1) A call for companies to adhere to minimum standards already established through intergovernmental, normative processes. Depending on the source of the call, the minimum standards may range from the Universal Declaration on Human Rights, through ILO core conventions, and even the ‘soft law' 1992 Rio Declaration.

2) A call for multinational corporate groups to adopt the same standards – or best practice – throughout their operations, wherever they may be. This call implicitly incorporates as a baseline a number of international standards – but it goes further too.

The context for both these calls, underlined by discussions at the RIIA's 1999 corporate citizenship conference, is globalisation, and its capacity, through communications innovations, to increase awareness of gaps between corporate practices at home and abroad.

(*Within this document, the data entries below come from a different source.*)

-- ==== Sys2Proof/Machine/Arith.lean ====
section
/-! DEFINITION. CMP, ADC, SBC in all their forms (spec/41_alu8_arith.md R150 to R191).
Each meaning runs from the point after the opcode fetch (R86). -/

namespace Sys2Proof.Machine

/-- `CMP A, #imm` (R150) -/
def execCmpAImm (ii : Byte) (s : State) : Result := .next (s.cmpReg .a (.imm ii))

/-- `CMP A, (X)` (R151) -/
def execCmpAXInd (s : State) : Result := .next (s.cmpReg .a (.mem .xInd))

/-- `CMP A, dp` (R152) -/
def execCmpADp (dd : Byte) (s : State) : Result := .next (s.cmpReg .a (.mem (.dp dd)))

/-- `CMP A, dp+X` (R153) -/
def execCmpADpX (dd : Byte) (s : State) : Result := .next (s.cmpReg .a (.mem (.dpX dd)))

/-- `CMP A, !abs` (R154) -/
def execCmpAAbs (addr : Word) (s : State) : Result := .next (s.cmpReg .a (.mem (.abs addr)))

/-- `CMP A, !abs+X` (R155) -/
def execCmpAAbsX (addr : Word) (s : State) : Result := .next (s.cmpReg .a (.mem (.absX addr)))

/-- `CMP A, !abs+Y` (R156) -/
def execCmpAAbsY (addr : Word) (s : State) : Result := .next (s.cmpReg .a (.mem (.absY addr)))

/-- `CMP A, [dp+X]` (R157) -/
def execCmpAIndX (dd : Byte) (s : State) : Result := .next (s.cmpReg .a (.mem (.indX dd)))

/-- `CMP A, [dp]+Y` (R158) -/
def execCmpAIndY (dd : Byte) (s : State) : Result := .next (s.cmpReg .a (.mem (.indY dd)))

/-- `CMP (X), (Y)` (R159) -/
def execCmpXY (s : State) : Result := .next (s.cmpMem (.mem .yInd) .xInd)

/-- `CMP dp, dp` (R160) -/
def execCmpDpDp (ss : Byte) (dd : Byte) (s : State) : Result := .next (s.cmpMem (.mem (.dp ss)) (.dp dd))

/-- `CMP dp, #imm` (R161) -/
def execCmpDpImm (ii : Byte) (dd : Byte) (s : State) : Result := .next (s.cmpMem (.imm ii) (.dp dd))

/-- `ADC A, #imm` (R162) -/
def execAdcAImm (ii : Byte) (s : State) : Result := .next (s.aluA .adc (.imm ii))

/-- `ADC A, (X)` (R163) -/
def execAdcAXInd (s : State) : Result := .next (s.aluA .adc (.mem .xInd))

/-- `ADC A, dp` (R164) -/
def execAdcADp (dd : Byte) (s : State) : Result := .next (s.aluA .adc (.mem (.dp dd)))

/-- `ADC A, dp+X` (R165) -/
def execAdcADpX (dd : Byte) (s : State) : Result := .next (s.aluA .adc (.mem (.dpX dd)))

/-- `ADC A, !abs` (R166) -/
def execAdcAAbs (addr : Word) (s : State) : Result := .next (s.aluA .adc (.mem (.abs addr)))

/-- `ADC A, !abs+X` (R167) -/
def execAdcAAbsX (addr : Word) (s : State) : Result := .next (s.aluA .adc (.mem (.absX addr)))

/-- `ADC A, !abs+Y` (R168) -/
def execAdcAAbsY (addr : Word) (s : State) : Result := .next (s.aluA .adc (.mem (.absY addr)))

/-- `ADC A, [dp+X]` (R169) -/
def execAdcAIndX (dd : Byte) (s : State) : Result := .next (s.aluA .adc (.mem (.indX dd)))

/-- `ADC A, [dp]+Y` (R170) -/
def execAdcAIndY (dd : Byte) (s : State) : Result := .next (s.aluA .adc (.mem (.indY dd)))

/-- `ADC (X), (Y)` (R171) -/
def execAdcXY (s : State) : Result := .next (s.aluMem .adc (.mem .yInd) .xInd)

/-- `ADC dp, dp` (R172) -/
def execAdcDpDp (ss : Byte) (dd : Byte) (s : State) : Result := .next (s.aluMem .adc (.mem (.dp ss)) (.dp dd))

/-- `ADC dp, #imm` (R173) -/
def execAdcDpImm (ii : Byte) (dd : Byte) (s : State) : Result := .next (s.aluMem .adc (.imm ii) (.dp dd))

/-- `SBC A, #imm` (R174) -/
def execSbcAImm (ii : Byte) (s : State) : Result := .next (s.aluA .sbc (.imm ii))

/-- `SBC A, (X)` (R175) -/
def execSbcAXInd (s : State) : Result := .next (s.aluA .sbc (.mem .xInd))

/-- `SBC A, dp` (R176) -/
def execSbcADp (dd : Byte) (s : State) : Result := .next (s.aluA .sbc (.mem (.dp dd)))

/-- `SBC A, dp+X` (R177) -/
def execSbcADpX (dd : Byte) (s : State) : Result := .next (s.aluA .sbc (.mem (.dpX dd)))

/-- `SBC A, !abs` (R178) -/
def execSbcAAbs (addr : Word) (s : State) : Result := .next (s.aluA .sbc (.mem (.abs addr)))

/-- `SBC A, !abs+X` (R179) -/
def execSbcAAbsX (addr : Word) (s : State) : Result := .next (s.aluA .sbc (.mem (.absX addr)))

/-- `SBC A, !abs+Y` (R180) -/
def execSbcAAbsY (addr : Word) (s : State) : Result := .next (s.aluA .sbc (.mem (.absY addr)))

/-- `SBC A, [dp+X]` (R181) -/
def execSbcAIndX (dd : Byte) (s : State) : Result := .next (s.aluA .sbc (.mem (.indX dd)))

/-- `SBC A, [dp]+Y` (R182) -/
def execSbcAIndY (dd : Byte) (s : State) : Result := .next (s.aluA .sbc (.mem (.indY dd)))

/-- `SBC (X), (Y)` (R183) -/
def execSbcXY (s : State) : Result := .next (s.aluMem .sbc (.mem .yInd) .xInd)

/-- `SBC dp, dp` (R184) -/
def execSbcDpDp (ss : Byte) (dd : Byte) (s : State) : Result := .next (s.aluMem .sbc (.mem (.dp ss)) (.dp dd))

/-- `SBC dp, #imm` (R185) -/
def execSbcDpImm (ii : Byte) (dd : Byte) (s : State) : Result := .next (s.aluMem .sbc (.imm ii) (.dp dd))

/-- `CMP X, #imm` (R186) -/
def execCmpXImm (ii : Byte) (s : State) : Result := .next (s.cmpReg .x (.imm ii))

/-- `CMP X, dp` (R187) -/
def execCmpXDp (dd : Byte) (s : State) : Result := .next (s.cmpReg .x (.mem (.dp dd)))

/-- `CMP X, !abs` (R188) -/
def execCmpXAbs (addr : Word) (s : State) : Result := .next (s.cmpReg .x (.mem (.abs addr)))

/-- `CMP Y, #imm` (R189) -/
def execCmpYImm (ii : Byte) (s : State) : Result := .next (s.cmpReg .y (.imm ii))

/-- `CMP Y, dp` (R190) -/
def execCmpYDp (dd : Byte) (s : State) : Result := .next (s.cmpReg .y (.mem (.dp dd)))

/-- `CMP Y, !abs` (R191) -/
def execCmpYAbs (addr : Word) (s : State) : Result := .next (s.cmpReg .y (.mem (.abs addr)))

end Sys2Proof.Machine
end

Do corporate statements of general business principles or of environmental or social responsibility indicate that multinational corporations have already responded to these two calls to ‘join up' responsibility throughout their operations? Many multinational corporate groups are adopting coordinated approaches to environmental and health and safety management. Alongside voluntary initiatives such as Global Compact, or the recently revised OECD Guidelines for Multinational Enterprises, the overall trend is for corporate statements of principle to apply to an entire group's operations, and to emphasise continuous performance improvement. There is little sign of a general trend towards making a concrete commitment to applying best practice throughout the group's operations, and whilst some statements contain a degree of support for human rights principles, even some of these underline difficulties translating human rights norms into commitments capable of direct application by companies.

It is not only voluntary initiatives but transnational litigation too that is now proving the testing ground for corporate responses to the two ‘campaigners' questions' – claims that responsibility in corporate groups should be ‘joined up'. The litigation also offers insights into efforts to define the respective roles of home and host country courts, and home country governments too.

It is my basic contention that we need to consider how existing legal principles – and ‘home country' courts – respond to the policy claims to ‘join up' corporate responsibility, if we are to identify a way forward for public policy – and for companies - on both the legal issues and on the campaigner's questions. And the increasing trend for transnational litigation against parent companies of multinational corporate groups provides insights into the ongoing debate on the relationship between foreign direct investment and environment and social justice.